Every six months, 15 students from technical colleges around Germany come to the BZEE site at Husum, in northern Germany, for a set of intensive courses that give them the skills necessary to engage the front lines of the renewable energy revolution. These technicians will work throughout Europe, helping keep the turbines spinning in Germany as well as nearby countries like France and the UK.
‘If we look at the growing demand for wind in Germany and around the world, we will face an even greater shortfall of service technicians if we don’t focus on training them today. These jobs are becoming more and more important,’ said Peters. These skilled workers are important not just because they’ll help keep the lights on; they will ensure that Germany retains its role as a technical leader in renewable energy.’

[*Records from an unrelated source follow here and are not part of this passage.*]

-- ==== Sys2Proof/Machine/Rein.lean ====
section
/-!
DEFINITION. The commands of the Rein (chapter 13).
-/

namespace Sys2Proof.Machine

/-! ### References -/

/-- An edge whose offset from the prediction is within 1/8 of the nominal period (R336). -/
def edgeAccepted (w : Nat) (off : Int) : Bool :=
  let hz := refHz w
  off.natAbs * 8 * hz.1 ≤ 10 ^ 12 * hz.2

/-- A glitch, and the third within 1 s. -/
def State.glitch (s : State) (i : Nat) : State :=
  let s := (s.count Pg.rein REIN.GLITCHES).onRef i fun x => { x with glitches := s.now :: recentGlitches s.now x.glitches }
  if 3 ≤ (s.ref i).glitches.length then
    if s.refLive i then s.loseRef i Rc.glitch Rs.disqualified else s.onRef i fun x => { x with sinceAt := s.now }
  else s

/-- The phase window of one period (R336): an accepted edge, or one glitch for a rejected edge, an empty window or
both. -/
def State.window (s : State) (i : Nat) (off : Option Int) : State :=
  match off with
  | some o =>
    if edgeAccepted (s.refWord i) o then
      let s := s.onRef i fun x => { x with
        present := true, rejected := false, edgeAt := s.now, pulses := x.pulses + 1
        sinceAt := if x.present then x.sinceAt else s.now }
      s.requalify i
    else if (s.ref i).rejected then s
    else (s.onRef i fun x => { x with rejected := true }).glitch i
  | none => if (s.ref i).rejected then s.onRef i fun x => { x with rejected := false } else s.glitch i

/-- REF_EDGE (R336, R337): an edge, or the end of a window without one; with an edge the raw rate of the last eight. -/
def execRefEdge (slot : Nat) (offPs : Option Int) (ratePpm : Int) (s : State) : Outcome :=
  guardWf (slot < 8) (.next (whenHolds (pinType (s.refKind slot)) s fun s =>
    let s := s.window slot offPs
    if offPs.isSome && 1000 < ratePpm.natAbs && s.refState slot ≠ Rs.latched then
      if s.refLive slot then s.loseRef slot Rc.rateChange Rs.latched
      else (s.set Pg.rein REIN.REF_STAT_STATE Rs.latched slot).set Pg.rein REIN.REF_STAT_CAUSE Rc.rateChange slot
    else s))

/-- Island cycles from the last accepted edge to the stop: 2 periods and 1/8 (R335). -/
def stopCycles (w : Nat) : Nat :=
  let hz := refHz w
  (17 * 625000000 * hz.2 + 8 * hz.1 - 1) / (8 * hz.1)

/-- REF_STOP (R335). -/
def execRefStop (slot : Nat) (s : State) : Outcome :=
  guardWf (slot < 8) (.next (
    let t := s.refKind slot
    if pinType t then
      whenHolds (s.ref slot).present s fun s =>
        let s := s.reach ((s.ref slot).edgeAt + stopCycles (s.refWord slot))
        let s := s.onRef slot fun x => { x with present := false }
        if s.refLive slot then s.loseRef slot Rc.stop Rs.disqualified else s
    else
      whenHolds (t ≠ 0 && s.refLive slot && !s.refPresent slot) s fun s =>
        s.loseRef slot (if t = 5 then Rc.ptpState else Rc.stop) Rs.disqualified))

Trainers from all over the world come to learn from the German experience and take that knowledge back to their home countries. Jerry White, a former tractor mechanic from the UK, is one of them.
‘A lot of what the Germans have learned can be very useful in our country,’ White said, adding: ‘The UK is perhaps where Germany was in the 1990s.’ With a UK target of installing 33 GW of offshore capacity by 2020, the installation of even half that amount will require a large increase in technicians to keep the machines running.
Right now, if an onshore or offshore turbine has a problem in the UK, a technician from Germany or Denmark usually has to be called in to fix it. These workers deal with constant travel, complicated problems and high stress levels in the field. ‘We have to learn not only how to fix the machines, but how to deal with the entire process … the technician who works on a turbine has to be a particular kind of animal,’ said White.
Working long hours in cramped, high-up places that are often far away from home may not sound particularly appealing. But that hasn’t slowed the surge in demand for training programmes like BZEE’s. By the start of 2009 the global wind industry passed the 120 GW capacity mark. If growth rates continue as expected, there could be as much as 500 GW of wind capacity installed around the world by 2020. That’s a lot of secure, high-paying jobs.
Andy Dibling, an instructor from Canada’s Prince Edward Island, knows how important those jobs are for local economies. Built on farming, fishing and tourism – all industries that have taken a big hit as the financial crisis has rippled through the global economy – an aggressive focus on wind energy could reverse some of the economic problems the province has faced, says Dibling. ‘We need these jobs. We have the ability to make wind an economic driver within the province and also to use it as an export resource,’ he says.
Although Prince Edward Island currently has 50 MW of installed wind capacity, the province is looking to install 500 MW by 2013. With a peak demand of only 220 MW, that additional capacity will allow electricity export to north-eastern US states. That could mean C$40 million (US$33 million) in economic activity over the next 25 years.
‘We definitely have a shortage of skilled workers to achieve those goals,’ says Dibling. ‘So we’re looking to fill some of that need. That’s why this programme is so important.’
‘Without these technicians, there wouldn’t be a wind industry,’ said Peters, concluding: ‘We’ve already done a lot with wind here in Germany. Now we are trying to spread some of that knowledge to others so that they can do the same.’